Scaling the remainder of the equations suggest the following scales for the vertical and horizontal coordinates

\displaystyle H\sim\left(\frac{\nu A}{g\sin\theta T}\right)^{1/3}\quad\mathrm{% and}\quad X\sim\left(\frac{g\sin\theta A^{2}T}{\nu}\right)^{1/3}.

(10.81)

Given these scales we will look for a similarity solution of the form

\displaystyle h=\left(\frac{\nu A}{g\sin\theta t}\right)^{1/3}H(\eta),\quad% \eta=\frac{x}{\left(\frac{g\sin\theta A^{2}t}{\nu}\right)^{1/3}}.

(10.82)

The governing equations then become

\displaystyle-\frac{1}{3}H-\frac{1}{3}\eta H^{\prime}+\frac{1}{3}(H^{3})^{% \prime}=0,\quad 1=\int_{0}^{\eta_{N}}H\,\mathrm{d}\eta,\quad H(0)=0.

(10.83)

Integrating gives $H=\eta^{1/2}$ we can then determine the nose position

\displaystyle 1=\int_{0}^{\eta_{N}}\eta^{1/2}\,\mathrm{d}\eta=\frac{2}{3}\eta_% {N}^{3/2}\quad\Rightarrow\quad\eta_{N}=\left(\frac{3}{2}\right)^{2/3}.

(10.84)

The similarity solution is then

\displaystyle h=\left(\frac{\nu A}{g\sin\theta t}\right)^{1/3}\left[\frac{x}{% \left(\frac{g\sin\theta A^{2}t}{\nu}\right)^{1/3}}\right]^{1/2}=\left(\frac{% \nu}{g\sin\theta}\right)^{1/2}\frac{x^{1/2}}{t^{1/2}},\quad X_{N}(t)=\left(% \frac{3}{2}\right)^{2/3}\left(\frac{g\sin\theta A^{2}t}{\nu}\right)^{1/3}.

(10.85)

We can see from the similarity solution that the thickness is finite at the front $h(X_{N},t)=h_{N}\neq 0$ . This is because we have neglected a term in the evolution equation which becomes important when you are near the front.

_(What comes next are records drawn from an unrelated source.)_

/-- R91, R158: a single-channel capture is made in every state but LATCHED_OFF, DISABLED and HELD; in LIMP once the link
is acknowledged. -/
def Chip.mayCapture (c : Chip) (ch : Nat) : Bool :=
  match c.chState ch with
  | .latchedOff | .disabled | .held => false
  | .limp => !(c.link (physDie ch)).lost
  | _ => true

/-- R141: REARM takes a LATCHED_OFF channel to OFF once its cooling condition is met; else COOLING shows that it waits. -/
def Chip.rearm (c : Chip) (ch : Nat) : Chip :=
  if c.chState ch = .latchedOff then
    if c.cooled ch then c.goOff ch else c.fset (R.CH_PROT_STATUS ch) F.CH_PROT_STATUS_COOLING 1
  else c

/-- R76, R84, R91, R141: the fields of a write to CH_CMD by the owner: a reserved MODE leaves MODE unchanged, REARM comes
before APPLY. -/
def Chip.cmdFields (c : Chip) (ch : Nat) (x : Word) : Chip :=
  let c := c.fset (R.CH_CMD ch) F.CH_CMD_DUTY (F.CH_CMD_DUTY.get x) |>.fset (R.CH_CMD ch) F.CH_CMD_CEIL (F.CH_CMD_CEIL.get x)
  let c := if F.CH_CMD_MODE.get x < 4 then c.fset (R.CH_CMD ch) F.CH_CMD_MODE (F.CH_CMD_MODE.get x) else c
  let c := if F.CH_CMD_REARM.get x = 1 then c.rearm ch else c
  if F.CH_CMD_APPLY.get x = 1 ∧ c.mayCapture ch then c.capture ch false else c

/-- R84: the requester code that owns the channel. -/
def Chip.ownerOf (c : Chip) (ch : Nat) : Nat := c.fget (R.CH_OWNER ch) F.CH_OWNER_OWNER

/-- R84, R74, R34: a write to CH_CMD with requester code code. One that is not the owner's (of a pair the even member's) is
ignored and counted in CH_NOTOWNER_CNT and FOREIGN_WR_CNT; the owner's to the odd member of a pair is ignored and counted in
CH_NOTOWNER_CNT. -/
def Chip.writeCmd (c : Chip) (code ch : Nat) (x : Word) : Chip :=
  if c.ownerOf (c.lead ch) = code then (if c.oddMember ch then c.bump (R.CH_NOTOWNER_CNT ch) else c.cmdFields ch x)
  else (c.bump (R.CH_NOTOWNER_CNT ch)).fbump (R.PWR_FOREIGN_WR_CNT (pdie ch)) F.PWR_FOREIGN_WR_CNT_COUNT

/-- R95: a COMMIT skips odd members and channels that are LATCHED_OFF, DISABLED, HELD or LIMP. -/
def Chip.commitSkips (c : Chip) (ch : Nat) : Bool :=
  c.oddMember ch || (match c.chState ch with | .latchedOff | .disabled | .held | .limp => true | _ => false)

/-- R97: the channels of die n that its COMMIT masks select. -/
def Chip.commitMask (c : Chip) (n l : Nat) : Bool :=
  if l < 32 then (c.rd (R.PWR_COMMIT_MASK0 n)).toNat.testBit l else (c.fget (R.PWR_COMMIT_MASK1 n) F.PWR_COMMIT_MASK1_MASK).testBit (l - 32)

/-- R91, R92: GO captures every masked channel in one cycle; with ALIGN they all apply at the next commit tick. -/
def Chip.commitGo (c : Chip) (n : Nat) : Chip :=
  let al := c.flag (R.PWR_COMMIT n) F.PWR_COMMIT_ALIGN
  let c := c.bumpWrap (R.PWR_COMMIT_CNT n)
  ((List.range 48).filter fun l => c.commitMask n l && !c.commitSkips (48 * n + l)).foldl (fun c l => c.capture (48 * n + l) al) c

/-! ### Disabling, holding, limp -/

/-- R153: a disable is requested; one that ends a booking has the die's requests re-examined (R110). In HELD and LIMP it cannot
be delivered. Assumption log 26 (DEDUCED). -/
def Chip.disable (c : Chip) (ch : Nat) (force : Bool) : Chip :=
  if c.inHold ch || c.chState ch == .disabled then c
  else if force || !(c.chState ch).driven then (c.enterDisabled ch).reexamine (pdie ch)
  else (c.withdraw ch).fset (R.CH_PROT_STATUS ch) F.CH_PROT_STATUS_DISABLE_PENDING 1

/-- R154: DIS = 0 takes a DISABLED channel to OFF with its retry count at zero, and ends a graceful wait. Assumption log 26 (DEDUCED). -/
def Chip.enable (c : Chip) (ch : Nat) : Chip :=
  if c.chState ch = .disabled then c.goOff ch
  else (c.fset (R.CH_PROT_STATUS ch) F.CH_PROT_STATUS_DISABLE_PENDING 0).finish (onObj 0x14 ch) .cancelled []

/-- R155: a channel not in DISABLED enters HELD; HOLD_SUB records its state, a pending start from OFF is withdrawn and
its active mode set to OFF, and its pending set is discarded (R96). Assumption log 27 (DEDUCED). -/
def Chip.holdChan (c : Chip) (ch : Nat) : Chip :=
  if c.chState ch = .disabled then c
  else
    let c := if c.chState ch = .off && c.pendingGrant ch
      then (c.withdraw ch).fset (R.CH_ACTIVE_CMD ch) F.CH_ACTIVE_CMD_MODE 0 else c
    ((c.lidAbort ch).dropPending ch).setHoldSub ch (c.chRun ch) |>.setChState ch .held

/-- R157: a HELD channel enters LIMP, counts cause 13 and follows its LIMP_MODE (a sealed channel is always on); a
channel whose HOLD_SUB is LATCHED_OFF stays off. The Boolean asks for a start. Assumption log 27 (DEDUCED). -/
def Chip.limpChan (c : Chip) (ch : Nat) : Chip × Bool :=
  if c.chState ch = .held then
    let c := (c.countCause ch 13).setChState ch .limp
    let c := c.setDie (pdie ch) { c.die (pdie ch) with limped := true }
    if c.holdSub ch = .latchedOff then (c, false)
    else match (if isSealed ch then 1 else c.fget (R.CH_LIMP_CFG ch) F.CH_LIMP_CFG_LIMP_MODE) with
      | 0 => (((c.stopDrive ch).withdraw ch).setHoldSub ch .off |>.fset (R.CH_STATUS ch) F.CH_STATUS_CAUSE 0
        |>.fset (R.CH_PROT_STATUS ch) F.CH_PROT_STATUS_COOLING 0, false)
      | 1 => match c.holdSub ch with
        | .on | .pwm => ((c.leavePwm ch).setHoldSub ch .on, false)
        | .starting | .limiting => (c.leavePwm ch, false)
        | .off => (c, true)
        | _ => (c, false)
      | _ => (c, false)
  else (c, false)

/-- Apply limpChan to a list of channels, collecting the starts. -/
def Chip.limpAll : List Nat → Chip → Chip × List Nat
  | [], c => (c, [])
  | ch :: l, c =>
    let (c, start) := c.limpChan ch
    let (c, more) := Chip.limpAll l c
    (c, if start then ch :: more else more)

def dieChans (n : Nat) : List Nat := (List.range 48).map (48 * n + ·)
/-- R72: the channels of die n, a paralleled pair as its even member. -/
def Chip.leads (c : Chip) (n : Nat) : List Nat := (dieChans n).filter fun ch => !c.oddMember ch

/-- R157: HOLD_TIME of power die n expires. -/
def Chip.limpDie (c : Chip) (n : Nat) : Chip :=
  let (c, starts) := Chip.limpAll (c.leads n) (c.fset (R.PWR_PROT_STATUS n) F.PWR_PROT_STATUS_HOLD_LEFT 0)
  c.arrive n starts

/-- R155: power die n declares its link lost: its channels enter HELD, and HOLD_TIME starts; with HOLD_TIME = 0 they
pass straight to LIMP (R157). -/
def Chip.holdDie (c : Chip) (n : Nat) : Chip :=
  let c := (c.leads n).foldl (fun c ch => c.holdChan ch) c
  let h := c.fget (R.PWR_HOLD_TIME n) F.PWR_HOLD_TIME_HOLD
  if h = 0 then c.limpDie n else c.fset (R.PWR_PROT_STATUS n) F.PWR_PROT_STATUS_HOLD_LEFT h

/-- R158: the link is acknowledged: a HELD channel returns to the state in HOLD_SUB, a LIMP channel whose HOLD_SUB is
LATCHED_OFF enters LATCHED_OFF; other LIMP channels wait for their owners. -/
def Chip.resumeChan (c : Chip) (ch : Nat) : Chip :=
  if c.chState ch = .held ∨ (c.chState ch = .limp ∧ c.holdSub ch = .latchedOff) then
    (c.setChState ch (c.holdSub ch)).setHoldSub ch .off
  else c

/-- R157, R158: the channels of power die n after the acknowledgement; EV052 + n is raised once if any entered LIMP. -/
def Chip.resumeDie (c : Chip) (n : Nat) : Chip :=
  let c := (c.leads n).foldl (fun c ch => c.resumeChan ch) c
  let c := c.fset (R.PWR_PROT_STATUS n) F.PWR_PROT_STATUS_HOLD_LEFT 0
  if (c.die n).limped then (c.setDie n { c.die n with limped := false }).raiseFrom (n + 2) (52 + n) else c
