/-- A write of the kinds of R42 to the register d at address a. -/
def Chip.plainWrite (c : Chip) (rq : Req) (d : RegDesc) (ix : List Nat) (a : Nat) (x : Word) : Chip :=
  let old := c.rd a
  let closed := c.sealedReg d.id ix
  let (new, bad) := mergeWord d (c.lockClosed a) closed old x
  let c := c.wr a (regNorm d.id ix old new)
  let c := if bad then (if closed then (c.lockViolation a).refusedWrite rq 1 a x else c.lockViolation a) else c
  if closed then c else c.wrote rq d.id ix old x

/-- R42, R44, R49: a write of a WO1 register. -/
def Chip.onceWrite (c : Chip) (a : Nat) (m x : Word) : Chip :=
  if Tbl.get (fun _ => false) c.wo1 a then c.lockViolation a
  else { c.wr a (x &&& m) with wo1 := Tbl.set (fun _ => false) c.wo1 a true }

/-- R278: one byte of pmpcfg after a write: a locked entry keeps its value, and NA4 cannot be selected (granularity 32). -/
def pmpByte (old x : Nat) : Nat :=
  if 128 ≤ old then old else if x / 8 % 4 = 2 then x % 8 + old / 8 % 4 * 8 + x / 128 * 128 else x % 32 + x / 128 * 128

/-- A write of x by rq to the register at address a, where it lands. Assumption log 26 (DEDUCED). -/
def Chip.regWrite (c : Chip) (rq : Req) (a : Nat) (x : Word) : Chip :=
  let far := dieOf a ≠ 0
  match findReg a with
  | none => if far ∧ rq ≠ .sup then c.foreign rq a x else c
  | some (d, ix) =>
    if far ∧ rq ≠ .sup ∧ d.id ≠ .CH_CMD then (c.oddRefused d.id ix).foreign rq a x
    else if 0x400C0000 ≤ a ∧ a < 0x400D0000 ∧ rq ≠ .sup then (c.lockViolation a).refusedWrite rq 2 a x
    else if d.id ≠ .Q_CFG ∧ !writerOk rq d.id ix a then c
    else if d.wo1 ≠ 0 then c.onceWrite a (.ofNat 32 d.wo1) x
    else match d.id, ix with
    | .CH_CMD, [n, l] =>
      let c' := c.writeCmd rq.code (chOf n l) x
      if c.ownerOf (chOf n l) = rq.code then c' else c'.sealRefused rq a x
    | .CH_PWM, [n, l] => if c.oddMember (chOf n l) then c.oddRefused d.id ix else c.plainWrite rq d ix a x
    | .CH_CFG, [n, l] => if c.oddMember (chOf n l) then c.oddRefused d.id ix else c.plainWrite rq d ix a x
    | .CH_OWNER, [n, l] =>
      if isSealed (chOf n l) then c.plainWrite rq d ix a x else c.ownerWrite (chOf n l) (F.CH_OWNER_OWNER.get x)
    | .CH_DISABLE, [n, l] => if c.inHold (chOf n l) ∧ ¬ isSealed (chOf n l) then c.wr a (mergeWord d false false (c.rd a) x).1 else c.plainWrite rq d ix a x
    | .Q_CFG, [q] => c.qCfgWrite rq q x
    | .Q_PUSH, [q] => c.pushWrite rq q x false
    | .Q_PUSH_EOP, [q] => c.pushWrite rq q x true
    | .Q_PROD_CTRL, [q] => c.prodCtrl rq q x
    | .CAN_MB_SEL, [n] => c.setMbSel n rq (F.CAN_MB_SEL_MB.get x)
    | .CAN_MB_W, [n, w] => c.mbWrite rq n w x
    | .CAN_NBT, [n] => if c.canTimingLocked n then c.lockViolation a else c.plainWrite rq d ix a x
    | .CAN_DBT, [n] => if c.canTimingLocked n then c.lockViolation a else c.plainWrite rq d ix a x
    | .CAN_TDC, [n] => if c.canTimingLocked n then c.lockViolation a else c.plainWrite rq d ix a x
    | .CAN_MB_RSV, [n, w] => if c.canEn n then c else c.plainWrite rq d ix a (c.rsvMask n w x)
    | .CDE_WRPTR, _ => if c.cdeRunning then c.lockCount a else c.plainWrite rq d ix a x
    | .EVR_ROUTE, [_] =>
      let new := (mergeWord d false false (c.rd a) x).1
      c.wr a (if rq = .sup then new else (bitFld 4).put new ((bitFld 4).get (c.rd a)))
    | .PE_STEP, [e, _] => if c.fget (R.PE_STATUS e) F.PE_STATUS_STATUS = 1 then c.lockCount a else c.plainWrite rq d ix a x
    | .SI_CFG, [i] =>
      if c.siBound i then c.plainWrite rq d ix a x
      else c.siCfg i (regNorm d.id ix (c.rd a) (mergeWord d false false (c.rd a) x).1)
    | .FP_CFG, [p] => (c.fpCfg p (c.rd a) (regNorm d.id ix (c.rd a) (mergeWord d false false (c.rd a) x).1)).fldPush c
    | .PWR_PAIR, [n] => c.pairWrite n x
    | .VG_CFG, [n, j] =>
      let new := regNorm d.id ix (c.rd a) (mergeWord d false false (c.rd a) x).1
      (c.wr a (F.VG_CFG_PAR.put new (F.VG_CFG_PAR.get (c.rd a)))).vgPar (2 * n + j) x
    | .CSR_PMPCFG, _ =>
      c.wr a (wordOf ((List.range 4).map fun k => (8 * k, pmpByte ((byteFld k).get (c.rd a)) ((byteFld k).get x))))
    | _, _ =>
      match ctrHalf d.id a with
      | some (lo, high, true) => if high then c.writeHigh lo x else c.writeLow lo x
      | some (_, _, false) => c
      | none => c.plainWrite rq d ix a x
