/-- D0's logic is reset: everything but what keptReset names, the NVM's stores and the remote dies. Assumption log 67 (DEDUCED). -/
def Chip.d0Reset (c : Chip) : Chip :=
  let c := c.failDeferred
  let c := (c.d0Off keptReset).fset R.SYS_PAD_HOLD ⟨0, 8⟩ 0
  let g := c.grain
  let sealing := match g.job with | some (.sealing ..) => true | _ => false
  let u := c.upd
  { c with
    queues := [], cmds := [], heldComps := [], hrStops := []
    modex := { crashes := c.modex.crashes, cell := c.modex.cell, loss := c.modex.loss, limpWin := c.modex.limpWin, late := c.modex.late }
    grain := { g with job := none, sealWait := g.sealWait || sealing, attWait := [], exp := none, refused := [] }
    acc := { keys := c.acc.keys, ids := c.acc.ids, transport := c.acc.transport, lastUse := c.acc.lastUse, nextBlock := c.acc.nextBlock }
    upd := { u with session := 1, checking := false, back := 4, fromStart := false
                    staging := if u.staging = 1 then 4 else u.staging, result := if u.staging = 1 then 10 else u.result } }.fset
      R.SEC_LOG_STATUS F.SEC_LOG_STATUS_SEALING 0

/-- R410: a reset of cause 0x12 to 0x14 that finds two such in the 60 s before it ends in LIMP; and the history. -/
def Chip.crashed (c : Chip) (cause : Nat) : Bool × Chip :=
  if 0x12 ≤ cause ∧ cause ≤ 0x14 then
    let now := (c.ctr64 R.SEN_RTC_LO).toNat
    let near := c.modex.crashes.filter fun t => now ≤ t + 60 * 32768
    (decide (2 ≤ near.length), c.setModex { c.modex with crashes := now :: near })
  else (false, c)

/-- R405: the control die resets with a cause, and STARTUP follows; with kind 4 it is the start from STORAGE (R389), before
which every die was unpowered. Assumption log 66 (DEDUCED). -/
def Chip.controlReset (c : Chip) (cause kind : Nat) (env : StartEnv) : Chip :=
  let was := c.mode
  let c := if was = 4 then c.immoEnd else c
  let c := if was = 1 ∨ was = 2 then c.coolWires else c
  let c := if was = 7 then c.setModex { c.modex with limpWin := true } else c
  let c := if kind = 4 then c else ([1, 2, 3, 4, 5, 6, 7].foldl Chip.dieLost c).sinksOff
  let (limp2, c) := c.crashed cause
  let c := (if kind = 4 then c.d0Reset else c.d0Reset.bump R.SYS_RESET_CNT).wr R.SYS_RESET_CAUSE (.ofNat 32 cause)
  let c := c.wr R.SYS_MODE 0x55
  (if was = 5 then c else c.raise 128).raiseLate.startup kind limp2 env

/-- R400: every SRAM bank is zero-filled. -/
def State.controlReset (s : State) (cause : Nat) (env : StartEnv) : State :=
  { s with chip := s.chip.controlReset cause 1 env, sram := [] }

/-- R389: a wake from STORAGE is a start as after a control-die reset, with START_KIND 4. Assumption log 67 (DEDUCED). -/
def State.storageStart (s : State) (env : StartEnv) : State :=
  { s with chip := s.chip.controlReset 0x21 4 env, sram := [] }

end Sys2Proof.Machine
end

To find the shape of the front (how this jump in the thickness is rounded off) we can substitute in $h=B(X_{N}-x)^{\beta}$ into the evolution equation. This gives two possible values for $\beta=1,\,1/3$ (assuming the neglected term is one of the scales). We know we need to match onto the finite thickness height so must have a cube-root singularity at the nose. This just says that at the nose, the first term on the LHS and the term on the RHS dominate. Alternatively, we could pose ansatz $h=h_{N}f(X_{N}-x)$ where $f$ has some unknown functional form to be determined and $h_{N}$ is the thickness at the front and solve for $f$ using the full equation.